[Start of section]

/-- A frame parked by a TRANSLATE keeps the page; in a page reserved for demand the kernel maps it (R379). -/
def State.translateParked (s : State) (id f : Nat) (r : Report) : State :=
  if r.code != fTRANSLATE then s
  else
    let page := r.addr / 65536
    let s := s.updLoan id (fun l => { l with frames := l.frames.map (fun (p : Nat × Frame) =>
      (p.1, if p.1 = f then { p.2 with parked := p.2.parked.map (fun k => { k with pages := k.pages ++ [page] }) } else p.2)) })
    let space := match AMap.find s.loans id with | some l => l.slip.space | none => 0
    if s.trans.reserved.contains (space, page) && !s.agenda.any (fun x => x.2 == Instr.demandPageMap space page) then
      let (d, s) := s.drawNat
      s.later (1 + d) (.demandPageMap space page)
    else s

/-- TAKING A FAULT (R339 to R343): the record is written, and a code that stops a frame parks the frame of the tag it
carries. `loops` are the loops around the handler that made the faulting token or request (R342). -/
def State.raise (s : State) (r : Report) (loops : List Nat) (kept : List Kept) : State :=
  let there := match r.loan, r.tag with
    | some id, some t => match AMap.find s.loans id with
      | some l => (AMap.find l.frames t.frame.toNat).any (fun f => !f.released)
      | none => false
    | _, _ => false
  let parks := stopsFrame r.code && there
  let s := s.updHub (fun h => h.record (mkRecord s r parks))
  match r.loan, r.tag with
  | some id, some t =>
    if parks then (s.parkFrame id t loops (r.code != fTRAP && r.code != fBRK) kept).translateParked id t.frame.toNat r else s
  | _, _ => s

/-! ### The order of SC operations (R327, R328) -/

/-- Whether an access is an SC operation that takes its place by the order ring (R328). -/
def Access.onRing (a : Access) : Bool := a.strength == 4 && decide (3 ≤ a.scope) && !a.skip

/-- Whether an SC operation of device scope must wait for one before it in the order: an atomic that has its place and is not performed
yet (R327). -/
def State.scBehind (s : State) (id : Nat) : Bool :=
  s.hub.scOrder.contains id &&
    (s.hub.scOrder.takeWhile (fun n => n != id)).any (fun n => (AMap.find s.accs n).any (fun a => a.onRing && a.ringDone && a.stage == .issued))

/-- Whether an SC fence still waits for its place, or for an operation before it (R328). -/
def State.ringHolds (s : State) (id : Nat) : Bool := s.hub.ringWaiting.any (fun r => r.id == id) || s.scBehind id

/-! ### What an operation descends from (R212, R282, R305) -/

/-- Whether an emission is the frame-slot write of a firing or access with a number: its own number stands first. -/
def Flit.writesSlot (n : Nat) (f : Flit) : Bool :=
  match f.emit with
  | .slotWrite _ _ q => q.prior.head? == some n
  | _ => false

/-- The frame-slot writes of a loan that are not made yet: those in elements, and those that are kept with a parked frame. -/
def State.slotWrites (s : State) (id : Nat) : List Flit :=
  let mine (f : Flit) : Bool := f.loan == id && (match f.emit with | .slotWrite .. => true | _ => false)
  s.els.flatMap (fun (p : Nat × Element) =>
    p.2.pending.flatMap (fun x => (x.emits.map Prod.snd).filter mine) ++ (AMap.get p.2.out [] 5).filter mine) ++
  (match AMap.find s.loans id with
    | none => []
    | some l => (l.away.map Prod.snd).filter mine ++ l.frames.flatMap (fun (p : Nat × Frame) => match p.2.parked with
      | some k => (k.tokens.map Prod.snd).filter mine ++ k.kept.flatMap (fun x => match x with | .emit _ fs => fs.filter mine | _ => [])
      | none => []))

/-- Deferred stores of a loan that have not committed (R251). -/
def Loan.uncommitted (l : Loan) (n : Nat) : Bool := l.commit.any (fun t => t.access == n) || l.releasing.any (fun t => t.access == n)

/-- What is still to come of the deferred stores and slot writes that something descends from. -/
def State.stillPrior (s : State) (id : Nat) (p : List Nat) : List Nat :=
  if p = [] then []
  else match AMap.find s.loans id with
    | none => []
    | some l =>
      let ws := s.slotWrites id
      p.eraseDups.filter (fun n => l.uncommitted n || ws.any (Flit.writesSlot n))

/-- Whether the deferred stores that an operation descends from have committed (R282, R287): a store of one of the iterations `own` is left
out (R311). -/
def Loan.committedPrior (l : Loan) (prior : List Nat) (own : List (Nat × List Nat)) : Bool :=
  prior = [] || (l.commit ++ l.releasing).all (fun t => !prior.contains t.access || own.contains (t.frame, t.its))
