/-- The bay with a suspect element added (R361), and the entry that names it. -/
def addSuspect (b : Bay) (place : Nat) : Bay × BitVec 16 :=
  let same (v : BitVec 16) := v.getLsbD 0 && v.extractLsb' 1 8 == (badNodeEntry place).extractLsb' 1 8
  match (List.range 8).find? (fun i => same (AMap.get b.badNodes 0 i)) with
  | some i => (b, AMap.get b.badNodes 0 i)
  | none => match (List.range 8).find? (fun i => !(AMap.get b.badNodes 0 i).getLsbD 0) with
    | some i => ({ b with badNodes := AMap.put b.badNodes i (badNodeEntry place) }, badNodeEntry place)
    | none => (b, badNodeEntry place)

/-- The report of a fault that a firing raises, which stops the frame of operand `a`. -/
def FireCtx.report (f : FireCtx) (g : Got) (code : Nat) (detail : W64) : Report :=
  { Report.of code with loan := some f.id, el := some f.key, ctx := f.ctx, hnd := f.hnd, tag := some g.tag, detail := detail }

/-- A firing that makes poison at its element and raises a fault (R48, R132, R342): every output is poison, and nothing of
its operands is kept. Of the instruction's effect only its outputs and the loan that it has touched count. -/
def firePoison (s : State) (f : FireCtx) (sh : Shape) (g : Got) (eff : Eff) (r : Report) : State :=
  let ems := emissions f sh.h.tagop true eff.outs
  if !roomFor s.cycle f.e (entriesNow ems) then s
  else
    let s := commit s f sh g { Eff.none with outs := eff.outs, loan := eff.loan } ems
    let s := if r.code = fPARITYSTORE then s.updBay (f.key / 256) (fun b => (addSuspect b f.key).1) else s
    s.raise r f.info.counted []

/-- An end-of-stream marker put among what a feeder serves (R255): last, in order of arrival, but ahead of a record that waits for an open
stream to be closed. -/
def markFeed (isOpen : Bool) : List FeedItem → List FeedItem
  | [] => [.marker]
  | .req r :: rest => .req r :: markFeed true rest
  | .marker :: rest => .marker :: markFeed false rest
  | .record r a :: rest => if isOpen then .marker :: .record r a :: rest else .record r a :: markFeed false rest

/-- An end-of-stream marker on its way to the feed of an element's tile. -/
def State.closeStream (s : State) (f : FireCtx) (isB : Bool) : State :=
  (s.updBay (f.key / 256) (fun b => b.updFeed (feedKey (layoutTile f.index isB) f.ctx isB) (fun g =>
    { g with queue := markFeed g.isOpen g.queue }))).later 1 (.feedBeat f.id f.index isB)

/-- An end-of-stream token passes (R159, R191): it is consumed alone and copied with its tag after `TAGOP`, its operand and
its `PRED`; only an output through a continuation entry whose `V` is 0 is poison (R37). What makes the outputs of a firing poison beforehand
does so here too (R48, R74, R362). DESIGN CHOICE (log 154): whether such a token uses up a credit or posts is not stated; with `W` it
needs a credit and consumes it, and with `P` it posts nothing. -/
def fireEos (s : State) (f : FireCtx) (sh : Shape) (p : Nat) (q : QEntry) : State :=
  let g : Got := ⟨[(p, q)], q.tag, q.cont, q.pred, .queues [(p, 0)], [], none, [], s.stillPrior f.id q.prior⟩
  let outs := (stdOuts f g (sh.eosTo.map (fun d => (d, q.operand)))).map (fun o => { o with pred := q.pred, kind := .eos })
  let sh := { sh with ports := [p], accs := [], h := { sh.h with fP := false } }
  match preFault f sh g with
  | some (code, d) => firePoison s f sh g { Eff.none with outs := outs } (f.report g code d)
  | none =>
    if outs.any (fun o => (o.finalTag sh.h.tagop).isNone) then firePoison s f sh g { Eff.none with outs := outs } (f.report g fILLEGAL 0)
    else
      let ems := emissions f sh.h.tagop false outs
      if !roomFor s.cycle f.e (entriesNow ems) then s
      else
        let s := commit s f sh g { Eff.none with outs := outs } ems
        let s := match sh.marker with
          | some isB => s.closeStream f isB
          | none => s
        if outs.any (Out.badTarget f) then s.raise (f.report g fILLEGAL 0) f.info.counted [] else s
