-- ==== Sys2Proof/Machine/Control.lean ====
section
/-! DEFINITION. The control, reduction and routing instructions (R190 to R212): steering, merging, loops, frames and calls,
tags and exits, accumulators, and tournaments. `SLOG` and `SREAD` are with the memory instructions. -/
namespace Sys2Proof.Machine

/-! ### Steering and merging -/

/-- `CONT` of operand `b`, which `STEER` and `STEERX` take (R193, R194). -/
def contB (g : Got) : BitVec 6 := match g.entry 1 with | some q => q.cont | none => g.cont

/-- `STEER` (R193). -/
def execSteer (h : Hdr) (b : FD) : State → Host.Outcome State Fault Refusal :=
  let arms := (shapeD h b 1).dests
  fire { shapeD h b 1 with eosTo := arms } (fun f g =>
    let df := (dest1Of b).getD .sink
    if g.live then
      let t := g.op 0 != 0
      some { Eff.none with outs := [{ Out.std f g (if t then b.d0 else df) (g.op 1) with cont := contB g, taken := t }] }
    else some { Eff.none with outs := [{ Out.dead f g df with cont := contB g, taken := false }] }) noAfter

/-- The continuation entry of an arm of `STEERX` (R194). -/
def steerxArm (b : FI) (k : Nat) : Dest := .cont (BitVec.ofNat 6 (immBits b.imm 0 6 + k))

/-- `STEERX` (R194). -/
def execSteerx (h : Hdr) (b : FI) : State → Host.Outcome State Fault Refusal :=
  let n := immBits b.imm 6 3 + 1
  let arms := (List.range n).map (steerxArm b)
  fire { shapeI h b 1 with eosTo := arms, dests := [] } (fun f g =>
    if !g.live then some { Eff.none with outs := [{ Out.dead f g (steerxArm b (n - 1)) with cont := contB g, taken := n == 1 }] }
    else if n ≤ (g.op 0).toNat then some { Eff.none with bad := some (fILLEGAL, 0) }
    else some { Eff.none with outs :=
      [{ Out.std f g (steerxArm b (g.op 0).toNat) (g.op 1) with cont := contB g, taken := g.op 0 == 0 }] }) noAfter

/-- One token of a queue as the only operand of a firing (R195, R196, R198). -/
def oneOperand (p i : Nat) (t : QTok) : Got :=
  ⟨[(p, t.e)], t.e.tag, t.e.cont, t.e.pred, .queues [(p, i)], [], none, [], []⟩

/-- The head that `MERGE` takes (R195): of two, the older under R131, and of equal tags port `a`'s. -/
def gatherMerge (_ : State) (f : FireCtx) : Gather :=
  let pl := f.e.active f.ctx
  match eosAt pl f.hnd [0, 1] with
  | some (p, q) => .eos p q
  | none => match headFor pl 0 f.hnd, headFor pl 1 f.hnd with
    | some a, some b => if tagOlder f.l b.e.tag a.e.tag then .ok (oneOperand 1 0 b) else .ok (oneOperand 0 0 a)
    | some a, none => .ok (oneOperand 0 0 a)
    | none, some b => .ok (oneOperand 1 0 b)
    | none, none => .none

/-- What a merge emits: the token's operand with its own tag, `CONT` and `PRED`. -/
def mergeEff (sh : Shape) (f : FireCtx) (g : Got) : Eff :=
  let v := match g.ops with | (_, q) :: _ => q.operand | [] => 0
  valueEff f g (sh.dests.map (fun d => (d, v))) Flag.none

/-- `MERGE` (R195). -/
def execMerge (h : Hdr) (b : FD) : State → Host.Outcome State Fault Refusal :=
  fireFrom (shapeD h b 1) gatherMerge (fun f g => some (mergeEff (shapeD h b 1) f g)) noAfter

/-- The older of two places in queues; of equal ones the first. -/
def olderPlace (l : Loan) (x y : Nat × Nat × QTok) : Nat × Nat × QTok := if tagOlder l y.2.2.e.tag x.2.2.e.tag then y else x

[End of section]

EXERCISE BRIEF ▸ Repeat only what lies between the first line of the data and the line containing "if s.trans.reserved.contains (space, page)", both of those lines included, exactly as it stands.

OUTPUT OF THE TASK ▸
/-- A frame parked by a TRANSLATE keeps the page; in a page reserved for demand the kernel maps it (R379). -/
def State.translateParked (s : State) (id f : Nat) (r : Report) : State :=
  if r.code != fTRANSLATE then s
  else
    let page := r.addr / 65536
    let s := s.updLoan id (fun l => { l with frames := l.frames.map (fun (p : Nat × Frame) =>
      (p.1, if p.1 = f then { p.2 with parked := p.2.parked.map (fun k => { k with pages := k.pages ++ [page] }) } else p.2)) })
    let space := match AMap.find s.loans id with | some l => l.slip.space | none => 0
    if s.trans.reserved.contains (space, page) && !s.agenda.any (fun x => x.2 == Instr.demandPageMap space page) then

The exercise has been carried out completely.